---- ENTRIES PROVIDED
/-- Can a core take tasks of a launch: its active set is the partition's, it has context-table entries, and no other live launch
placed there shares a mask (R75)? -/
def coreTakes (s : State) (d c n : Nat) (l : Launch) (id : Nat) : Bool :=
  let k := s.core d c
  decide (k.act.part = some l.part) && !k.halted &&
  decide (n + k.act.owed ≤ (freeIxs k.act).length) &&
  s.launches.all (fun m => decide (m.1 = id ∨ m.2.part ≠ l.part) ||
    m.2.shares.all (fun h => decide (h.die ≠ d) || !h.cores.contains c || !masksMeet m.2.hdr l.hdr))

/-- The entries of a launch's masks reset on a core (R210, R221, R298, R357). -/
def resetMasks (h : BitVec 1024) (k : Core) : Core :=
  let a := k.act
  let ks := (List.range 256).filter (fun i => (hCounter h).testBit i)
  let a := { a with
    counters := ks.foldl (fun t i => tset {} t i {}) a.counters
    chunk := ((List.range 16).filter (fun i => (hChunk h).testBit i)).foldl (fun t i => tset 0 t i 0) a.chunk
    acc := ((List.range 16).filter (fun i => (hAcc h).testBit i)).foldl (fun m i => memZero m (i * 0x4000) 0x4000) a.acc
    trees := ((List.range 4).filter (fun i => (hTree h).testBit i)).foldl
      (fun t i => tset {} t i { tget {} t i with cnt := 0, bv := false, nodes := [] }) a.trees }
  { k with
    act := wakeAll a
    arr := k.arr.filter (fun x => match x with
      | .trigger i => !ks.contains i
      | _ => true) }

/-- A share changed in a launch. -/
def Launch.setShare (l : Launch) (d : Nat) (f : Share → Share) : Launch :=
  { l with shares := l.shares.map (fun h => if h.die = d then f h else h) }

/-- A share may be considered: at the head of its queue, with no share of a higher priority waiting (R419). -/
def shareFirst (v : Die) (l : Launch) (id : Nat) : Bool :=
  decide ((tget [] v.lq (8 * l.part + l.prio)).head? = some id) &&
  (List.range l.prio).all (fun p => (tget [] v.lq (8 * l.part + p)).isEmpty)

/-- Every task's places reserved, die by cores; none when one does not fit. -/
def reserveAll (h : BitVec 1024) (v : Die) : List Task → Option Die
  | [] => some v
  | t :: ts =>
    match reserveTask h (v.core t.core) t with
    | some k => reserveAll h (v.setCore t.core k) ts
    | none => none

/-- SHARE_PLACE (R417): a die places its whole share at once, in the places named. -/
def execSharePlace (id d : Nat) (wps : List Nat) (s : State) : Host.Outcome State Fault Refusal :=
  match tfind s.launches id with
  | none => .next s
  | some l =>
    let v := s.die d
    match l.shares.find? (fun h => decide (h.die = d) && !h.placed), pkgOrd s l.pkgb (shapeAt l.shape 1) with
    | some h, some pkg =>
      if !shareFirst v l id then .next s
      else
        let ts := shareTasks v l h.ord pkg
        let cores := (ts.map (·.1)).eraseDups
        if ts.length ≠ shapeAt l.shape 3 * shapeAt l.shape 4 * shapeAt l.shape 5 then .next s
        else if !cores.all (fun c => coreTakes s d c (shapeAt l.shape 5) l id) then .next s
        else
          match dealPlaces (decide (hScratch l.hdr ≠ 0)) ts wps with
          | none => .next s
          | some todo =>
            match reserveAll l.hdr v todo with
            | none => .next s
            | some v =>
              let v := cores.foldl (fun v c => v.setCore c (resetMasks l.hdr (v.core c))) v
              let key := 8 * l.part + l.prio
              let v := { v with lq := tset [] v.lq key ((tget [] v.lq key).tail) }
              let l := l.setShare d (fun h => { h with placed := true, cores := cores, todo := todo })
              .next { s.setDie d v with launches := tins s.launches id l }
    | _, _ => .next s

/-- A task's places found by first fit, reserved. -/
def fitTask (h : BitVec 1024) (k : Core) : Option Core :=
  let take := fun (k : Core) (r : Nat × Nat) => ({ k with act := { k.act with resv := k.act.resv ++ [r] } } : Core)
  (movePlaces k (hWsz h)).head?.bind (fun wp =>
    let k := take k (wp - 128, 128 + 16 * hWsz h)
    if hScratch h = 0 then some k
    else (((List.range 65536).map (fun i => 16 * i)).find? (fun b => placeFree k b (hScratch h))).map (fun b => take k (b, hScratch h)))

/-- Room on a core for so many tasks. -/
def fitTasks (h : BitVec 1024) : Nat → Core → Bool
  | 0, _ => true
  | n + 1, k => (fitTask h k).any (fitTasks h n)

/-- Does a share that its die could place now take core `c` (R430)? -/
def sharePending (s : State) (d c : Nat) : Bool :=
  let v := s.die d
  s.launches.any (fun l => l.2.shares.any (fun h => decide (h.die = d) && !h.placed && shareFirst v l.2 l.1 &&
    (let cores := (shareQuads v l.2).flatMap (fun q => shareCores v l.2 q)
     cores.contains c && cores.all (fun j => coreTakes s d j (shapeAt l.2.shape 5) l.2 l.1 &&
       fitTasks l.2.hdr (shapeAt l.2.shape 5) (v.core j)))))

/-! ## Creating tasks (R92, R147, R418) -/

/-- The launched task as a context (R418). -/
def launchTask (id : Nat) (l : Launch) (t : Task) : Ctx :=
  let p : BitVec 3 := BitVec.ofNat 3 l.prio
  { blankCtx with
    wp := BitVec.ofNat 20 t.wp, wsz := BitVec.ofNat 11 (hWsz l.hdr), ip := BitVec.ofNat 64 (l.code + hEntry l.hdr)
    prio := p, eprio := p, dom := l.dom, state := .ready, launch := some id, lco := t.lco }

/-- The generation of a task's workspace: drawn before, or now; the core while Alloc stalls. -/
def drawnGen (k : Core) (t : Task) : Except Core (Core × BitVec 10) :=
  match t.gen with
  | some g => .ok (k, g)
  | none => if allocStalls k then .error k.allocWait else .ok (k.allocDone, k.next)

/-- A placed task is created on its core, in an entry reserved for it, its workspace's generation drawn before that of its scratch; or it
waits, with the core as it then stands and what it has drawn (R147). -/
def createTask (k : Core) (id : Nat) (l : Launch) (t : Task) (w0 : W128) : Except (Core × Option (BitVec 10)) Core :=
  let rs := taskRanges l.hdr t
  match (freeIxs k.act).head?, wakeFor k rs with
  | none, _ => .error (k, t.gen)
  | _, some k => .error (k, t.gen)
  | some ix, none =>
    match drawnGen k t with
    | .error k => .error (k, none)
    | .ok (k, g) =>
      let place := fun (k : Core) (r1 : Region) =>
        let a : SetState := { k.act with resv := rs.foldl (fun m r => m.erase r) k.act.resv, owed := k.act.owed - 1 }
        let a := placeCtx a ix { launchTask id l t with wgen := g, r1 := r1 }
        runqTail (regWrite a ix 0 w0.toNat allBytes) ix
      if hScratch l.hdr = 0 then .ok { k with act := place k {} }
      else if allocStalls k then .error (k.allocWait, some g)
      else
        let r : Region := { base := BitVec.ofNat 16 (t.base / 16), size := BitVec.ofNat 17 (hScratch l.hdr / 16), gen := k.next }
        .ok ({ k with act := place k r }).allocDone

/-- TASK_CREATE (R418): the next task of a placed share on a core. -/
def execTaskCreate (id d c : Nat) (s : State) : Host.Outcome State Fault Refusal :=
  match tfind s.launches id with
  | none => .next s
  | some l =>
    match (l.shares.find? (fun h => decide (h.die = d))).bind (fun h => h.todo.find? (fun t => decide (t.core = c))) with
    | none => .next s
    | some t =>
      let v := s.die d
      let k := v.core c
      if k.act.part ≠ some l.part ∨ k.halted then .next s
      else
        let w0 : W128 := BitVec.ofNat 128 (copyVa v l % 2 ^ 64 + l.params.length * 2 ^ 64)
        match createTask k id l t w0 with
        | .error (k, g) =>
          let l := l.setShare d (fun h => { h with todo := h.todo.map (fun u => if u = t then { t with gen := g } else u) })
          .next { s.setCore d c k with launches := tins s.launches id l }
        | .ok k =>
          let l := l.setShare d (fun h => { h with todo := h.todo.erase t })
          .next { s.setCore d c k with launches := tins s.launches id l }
--------
EXERCISE INSTRUCTIONS: What are the lines above, starting at the one with "let a := placeCtx" and ending at the one with "act := place k r"? Give them again exactly, and only them.

RESPONSE:
        let a := placeCtx a ix { launchTask id l t with wgen := g, r1 := r1 }
        runqTail (regWrite a ix 0 w0.toNat allBytes) ix
      if hScratch l.hdr = 0 then .ok { k with act := place k {} }
      else if allocStalls k then .error (k.allocWait, some g)
      else
        let r : Region := { base := BitVec.ofNat 16 (t.base / 16), size := BitVec.ofNat 17 (hScratch l.hdr / 16), gen := k.next }
        .ok ({ k with act := place k r }).allocDone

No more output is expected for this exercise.